Project Code: 10385912
Faculty: Liggins Institute
Department: Liggins Institute
Main Supervisor: Dr Elizabeth McKenzie (emck002)
Application open date: 31 Aug 2017
Application deadline: 01 Dec 2017
Enrolment information: NZ Citizens, NZ Permanent Residents, International
The human gut teems with a vast ecosystem of bacteria, fungi, viruses, archaea and invertebrates – the gut microbiome. Current research is focused on bacteria, yet symbiotic fungi – the mycobiome – represents a significant biomass that potentially plays a critical role in nutrition and immunity. The few studies that exist on gut fungi reveal striking differences between healthy and obese individuals. Faecal metabolite profiling of individuals predisposed to diabetes and obesity also showed altered methylketones, fatty acids and elevated levels of butyrolactone - a microbial signalling compound. Methylketones are metabolites produced by fungally mediated fatty acid metabolism in cultured foods like cheese. However, this process has not yet been demonstrated in humans.

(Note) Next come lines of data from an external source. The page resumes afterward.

-- ==== Sys2Proof/Laws/Step.lean ====
section
/-! SUPPORT. What an instruction's step can be, said once: the accept step, one of the sequencer's moves (one per FSM state), or a
stop. Statements about every instruction go by cases on these. -/

namespace Sys2Proof.Machine

/-- The opcode of a command (30_encoding.md R90); a port transaction has none. -/
def opcodeOf : Instr → Option (BitVec 4)
  | .available _ => some opAvailable
  | .setup _ _ _ _ => some opSetup
  | .putByte _ _ => some opPutByte
  | .getByte _ => some opGetByte
  | .charReceived _ => some opCharReceived
  | .charReceivedGet _ => some opCharReceivedGet
  | .txBusy _ => some opTxBusy
  | .enable _ => some opEnable
  | .disable _ => some opDisable
  | .rtsctsEnable _ => some opRtsctsEnable
  | .rtsctsDisable _ => some opRtsctsDisable
  | .puts _ _ => some opPuts
  | .portRdCtrl _ | .portRdData _ | .portWrCtrl _ _ | .portWrData _ _ => none

/-- The function `f` of a read-modify-write command (42_blocking_io.md R176 to R179). -/
inductive ToggleOf (s : State) : (Word → Word) → Prop
  | enable (h : s.op = opEnable) : ToggleOf s (setBit s.cfg.layout.en)
  | disable (h : s.op = opDisable) : ToggleOf s (clearBit s.cfg.layout.en)
  | flowOn (h : s.op = opRtsctsEnable) : ToggleOf s (setBit s.cfg.layout.hwfc)
  | flowOff (h : s.op = opRtsctsDisable) : ToggleOf s (clearBit s.cfg.layout.hwfc)

/-- The sequencer's move outside IDLE: one constructor per FSM state, with what it comes to. -/
inductive SeqMove (s : State) : Result → Prop
  | avRd (h : s.fsm = .avRd) (o : s.op = opAvailable) : SeqMove s (availableRead s)
  | suRes (h : s.fsm = .suRes) (o : s.op = opSetup) : SeqMove s (setupResolve s)
  | suWr (h : s.fsm = .suWr) (o : s.op = opSetup) : SeqMove s (setupWrite s)
  | pbPoll (h : s.fsm = .pbPoll) (o : s.op = opPutByte) : SeqMove s (pollTx .pbPoll .pbWr s)
  | pbWr (h : s.fsm = .pbWr) (o : s.op = opPutByte) : SeqMove s (sendWord (byteWord s.b) .idle s)
  | gbPoll (h : s.fsm = .gbPoll) (o : s.op = opGetByte) : SeqMove s (pollRx .gbPoll .gbRd s)
  | gbRd (h : s.fsm = .gbRd) (o : s.op = opGetByte) : SeqMove s (takeReceived s)
  | crRd (h : s.fsm = .crRd) (o : s.op = opCharReceived) : SeqMove s (reportBit Unpacked.rxNempty s)
  | cgRd (h : s.fsm = .cgRd) (o : s.op = opCharReceivedGet) : SeqMove s (takeReceived s)
  | tbRd (h : s.fsm = .tbRd) (o : s.op = opTxBusy) : SeqMove s (reportBit Unpacked.txBusy s)
  | rmwRd (h : s.fsm = .rmwRd) {f : Word → Word} (o : ToggleOf s f) : SeqMove s (rmwRead s)
  | rmwWr (h : s.fsm = .rmwWr) {f : Word → Word} (o : ToggleOf s f) : SeqMove s (rmwWrite f s)
  | psNext (h : s.fsm = .psNext) (o : s.op = opPuts) : SeqMove s (putsNext s)
  | psCrPoll (h : s.fsm = .psCrPoll) (o : s.op = opPuts) : SeqMove s (pollTx .psCrPoll .psCrWr s)
  | psCrWr (h : s.fsm = .psCrWr) (o : s.op = opPuts) : SeqMove s (sendWord 0x0000000D#32 .psChPoll s)
  | psChPoll (h : s.fsm = .psChPoll) (o : s.op = opPuts) : SeqMove s (pollTx .psChPoll .psChWr s)
  | psChWr (h : s.fsm = .psChWr) (o : s.op = opPuts) : SeqMove s (sendWord (byteWord s.b) .psNext s)
  | lost : SeqMove s (.fault .noTransition)

theorem rmwWalk_move {s : State} {f : Word → Word} (o : ToggleOf s f) : SeqMove s (rmwWalk f s) := by
  unfold rmwWalk
  split
  · exact .rmwRd ‹_› o
  · exact .rmwWr ‹_› o
  · exact .lost

/-- A command outside IDLE, its own opcode in `OP`: one of the moves. -/
theorem exec_move {i : Instr} {s : State} (hn : s.fsm ≠ .idle) (ho : opcodeOf i = some s.op) : SeqMove s (exec i s) := by
  cases i <;> simp only [opcodeOf, Option.some.injEq, reduceCtorEq] at ho <;> replace ho := ho.symm <;>
    simp only [exec, execAvailable, execSetup, execPutByte, execGetByte, execCharReceived, execCharReceivedGet, execTxBusy,
      execEnable, execDisable, execRtsctsEnable, execRtsctsDisable, execPuts, asCommand, if_neg hn, if_pos ho]
  case enable => exact rmwWalk_move (.enable ho)
  case disable => exact rmwWalk_move (.disable ho)
  case rtsctsEnable => exact rmwWalk_move (.flowOn ho)
  case rtsctsDisable => exact rmwWalk_move (.flowOff ho)
  all_goals split
  all_goals first
    | exact .lost
    | exact .avRd ‹_› ho | exact .suRes ‹_› ho | exact .suWr ‹_› ho | exact .pbPoll ‹_› ho | exact .pbWr ‹_› ho
    | exact .gbPoll ‹_› ho | exact .gbRd ‹_› ho | exact .crRd ‹_› ho | exact .cgRd ‹_› ho | exact .tbRd ‹_› ho
    | exact .psNext ‹_› ho | exact .psCrPoll ‹_› ho | exact .psCrWr ‹_› ho | exact .psChPoll ‹_› ho | exact .psChWr ‹_› ho

/-- A command outside IDLE that is not the one in `OP` is refused. -/
theorem exec_busy {i : Instr} {s : State} (hn : s.fsm ≠ .idle) {op : BitVec 4} (hi : opcodeOf i = some op) (ho : s.op ≠ op) :
    exec i s = .refused .commandWhileBusy := by
  cases i <;> simp only [opcodeOf, Option.some.injEq, reduceCtorEq] at hi <;> subst hi <;>
    simp only [exec, execAvailable, execSetup, execPutByte, execGetByte, execCharReceived, execCharReceivedGet, execTxBusy,
      execEnable, execDisable, execRtsctsEnable, execRtsctsDisable, execPuts, asCommand, if_neg hn, if_neg ho]

/-- The accept step: the latches of 10_state.md R23, or a refusal. -/
inductive AcceptMove (i : Instr) (s : State) : Result → Prop
  | available (h : Word) (e : i = .available h) :
      AcceptMove i s (.next { s with op := opAvailable, hnd := h, fsm := .avRd })
  | setup (h a0 a1 a2 : Word) (j : Inst) (e : i = .setup h a0 a1 a2) :
      AcceptMove i s (.next { s with op := opSetup, hnd := h, sel := j, clk := a0, bd := a1, irqm := a2, fsm := .suRes })
  | putByte (h : Word) (b : Byte) (j : Inst) (e : i = .putByte h b) :
      AcceptMove i s (.next { s with op := opPutByte, hnd := h, sel := j, b := b, fsm := .pbPoll })
  | puts (h : Word) (str : List Byte) (j : Inst) (e : i = .puts h str) (w : i.wellFormed = true) :
      AcceptMove i s (.next { s with op := opPuts, hnd := h, sel := j, str := str, fsm := .psNext })
  | plain (h : Word) (j : Inst) (op : BitVec 4) (entry : Fsm)
      (e : (i, op, entry) ∈ [(.getByte h, opGetByte, .gbPoll), (.charReceived h, opCharReceived, .crRd),
        (.charReceivedGet h, opCharReceivedGet, .cgRd), (.txBusy h, opTxBusy, .tbRd), (.enable h, opEnable, .rmwRd),
        (.disable h, opDisable, .rmwRd), (.rtsctsEnable h, opRtsctsEnable, .rmwRd), (.rtsctsDisable h, opRtsctsDisable, .rmwRd)]) :
      AcceptMove i s (.next { s with op := op, hnd := h, sel := j, fsm := entry })
  | unknownHandle : AcceptMove i s (.refused .unknownHandle)
  | notWellFormed (w : i.wellFormed = false) : AcceptMove i s (.refused (.notWellFormed .terminatorInString))

/-- A command in IDLE: the accept step. -/
theorem exec_accept {i : Instr} {s : State} (hf : s.fsm = .idle) (hc : isCommand i = true) : AcceptMove i s (exec i s) := by
  have key : ∀ (op : BitVec 4) (h : Word) (e : Fsm) (t : State),
      accept op h e t = .refused .unknownHandle ∨ ∃ j, accept op h e t = .next { t with op := op, hnd := h, sel := j, fsm := e } := by
    intro op h e t
    rcases accept_cases op h e t with ⟨j, _, r⟩ | ⟨_, r⟩
    · exact .inr ⟨j, r⟩
    · exact .inl r
  cases i <;> simp only [isCommand, reduceCtorEq] at hc <;>
    simp only [exec, execAvailable, execSetup, execPutByte, execGetByte, execCharReceived, execCharReceivedGet, execTxBusy,
      execEnable, execDisable, execRtsctsEnable, execRtsctsDisable, execPuts, asCommand, if_pos hf]
  case available h => exact .available h rfl
  case setup h a0 a1 a2 =>
    rcases key opSetup h .suRes { s with clk := a0, bd := a1, irqm := a2 } with r | ⟨j, r⟩ <;> rw [r]
    · exact .unknownHandle
    · exact .setup h a0 a1 a2 j rfl
  case putByte h b =>
    rcases key opPutByte h .pbPoll { s with b := b } with r | ⟨j, r⟩ <;> rw [r]
    · exact .unknownHandle
    · exact .putByte h b j rfl
  case puts h str =>
    split
    · rcases key opPuts h .psNext { s with str := str } with r | ⟨j, r⟩ <;> rw [r]
      · exact .unknownHandle
      · exact .puts h str j rfl ‹_›
    · exact .notWellFormed (by rename_i hw; exact eq_false_of_ne_true hw)
  all_goals
    rename_i h
    rcases key _ h _ s with r | ⟨j, r⟩ <;> rw [r]
    · exact .unknownHandle
    · exact .plain h j _ _ (by simp)

/-- The command the latches stand for has the opcode in `OP`. -/
theorem opcodeOf_runningCommand {s : State} {i : Instr} (h : runningCommand s = some i) : opcodeOf i = some s.op := by
  unfold runningCommand at h
  split at h <;> simp only [Option.some.injEq, reduceCtorEq] at h <;> subst h <;> rename_i ho <;>
    simp only [opcodeOf, Option.some.injEq] <;> exact BitVec.eq_of_toNat_eq ho.symm

/-- The decoder of commands answers commands only. -/
theorem isCommand_of_decodeCommand {ws rest : List Word} {i : Instr} (h : decodeCommand ws = .ok i rest) : isCommand i = true := by
  unfold decodeCommand at h
  split at h
  · simp at h
  · split at h
    · simp at h
    · split at h
      · simp at h
      · unfold decodeOperands at h
        repeat' split at h
        all_goals first
          | (simp only [Decoded.ok.injEq] at h; obtain ⟨rfl, _⟩ := h; rfl)
          | simp at h

/-- The sequencer's turn: it takes an accept step, makes a move, waits, or stops. -/
theorem seqStep_cases (s : State) :
    (∃ i rest, s.fsm = .idle ∧ decodeCommand s.offers = .ok i rest ∧ seqStep s = exec i { s with offers := rest }) ∨
    (s.fsm = .idle ∧ decodeCommand s.offers = .incomplete ∧ seqStep s = .next s) ∨
    (∃ e, s.fsm = .idle ∧ decodeCommand s.offers = .malformed e ∧ seqStep s = .refused (.notWellFormed e)) ∨
    (s.fsm ≠ .idle ∧ SeqMove s (seqStep s)) := by
  unfold seqStep fetch
  by_cases hf : s.fsm = .idle
  · rw [if_pos hf]
    cases hd : decodeCommand s.offers with
    | ok i rest => exact .inl ⟨i, rest, hf, rfl, rfl⟩
    | incomplete => exact .inr (.inl ⟨hf, rfl, rfl⟩)
    | malformed e => exact .inr (.inr (.inl ⟨e, hf, rfl, rfl⟩))
  · rw [if_neg hf]
    refine .inr (.inr (.inr ⟨hf, ?_⟩))
    cases hr : runningCommand s with
    | some i => exact exec_move hf (opcodeOf_runningCommand hr)
    | none => exact .lost

/-- What a step that answers a next state did: the sequencer's turn, a back-end step or an input, or reset. -/
theorem step_cases {s t : State} (h : step s = .next t) :
    (nextEvent s = .seq ∧ seqStep (takeTurn s) = .next t) ∨
    (∃ i f, t = onPeriph i f (takeTurn s) ∧
      ((nextEvent s = .txLoad i ∧ f = Periph.txLoad) ∨ (nextEvent s = .txDone i ∧ f = Periph.txDone) ∨
        (∃ b, nextEvent s = .rxArrive i b ∧ f = Periph.rxArrive s.cfg i b) ∨
        (∃ b, nextEvent s = .cts i b ∧ f = Periph.setCts b))) ∨
    (nextEvent s = .reset ∧ t = assertReset (takeTurn s)) := by
  unfold step at h
  cases he : nextEvent s <;> rw [he] at h <;> simp only [turn, Host.Outcome.next.injEq] at h
  case seq => exact .inl ⟨rfl, h⟩
  case txLoad i => exact .inr (.inl ⟨i, _, h.symm, by simp⟩)
  case txDone i => exact .inr (.inl ⟨i, _, h.symm, by simp⟩)
  case rxArrive i b => exact .inr (.inl ⟨i, _, h.symm, by simp⟩)
  case cts i b => exact .inr (.inl ⟨i, _, h.symm, by simp⟩)
  case reset => exact .inr (.inr ⟨rfl, h.symm⟩)

end Sys2Proof.Machine
end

Using radioisotope labelling and Matrix Assisted Laser Desorption Ionisation Time of Flight Imaging Mass Spectrometry, this multidisciplinary study will identify gut fungi and their metabolites, and will shed light on how they are distributed in faeces and what fungal structures produce metabolites. This could reveal a major microbially mediated pathway for metabolism of fatty acids in humans. Understanding the role of the mycobiome in the gut can help uncover the processes leading to metabolic dysregulation, which will aid the development of treatment interventions and preventive measures.
B+ average or better in final year of undergraduate degree.
Some experience with biochemistry/organic chemistry desirable.
OK working with human faeces.
Curious, creative thinker
Conscientious, attention to detail
1. Develop a method for real-time visualisation of faecal fungi and their metabolites using
2. Identify faecal fungi and their metabolites using mass spectrometry and obtain images of fungi and their metabolites in both faeces and faecal cultures;
3. Isolate fungal cultures from faeces and use isotopic labelling of nutrients to investigate
origin of methylketones;
4. Determine the effect of γ-butyrolactone on growth habit and/or ratios of fatty acids to methylketones.
This Project is funded by an FRDF grant and starts as soon as a suitable candidate is found.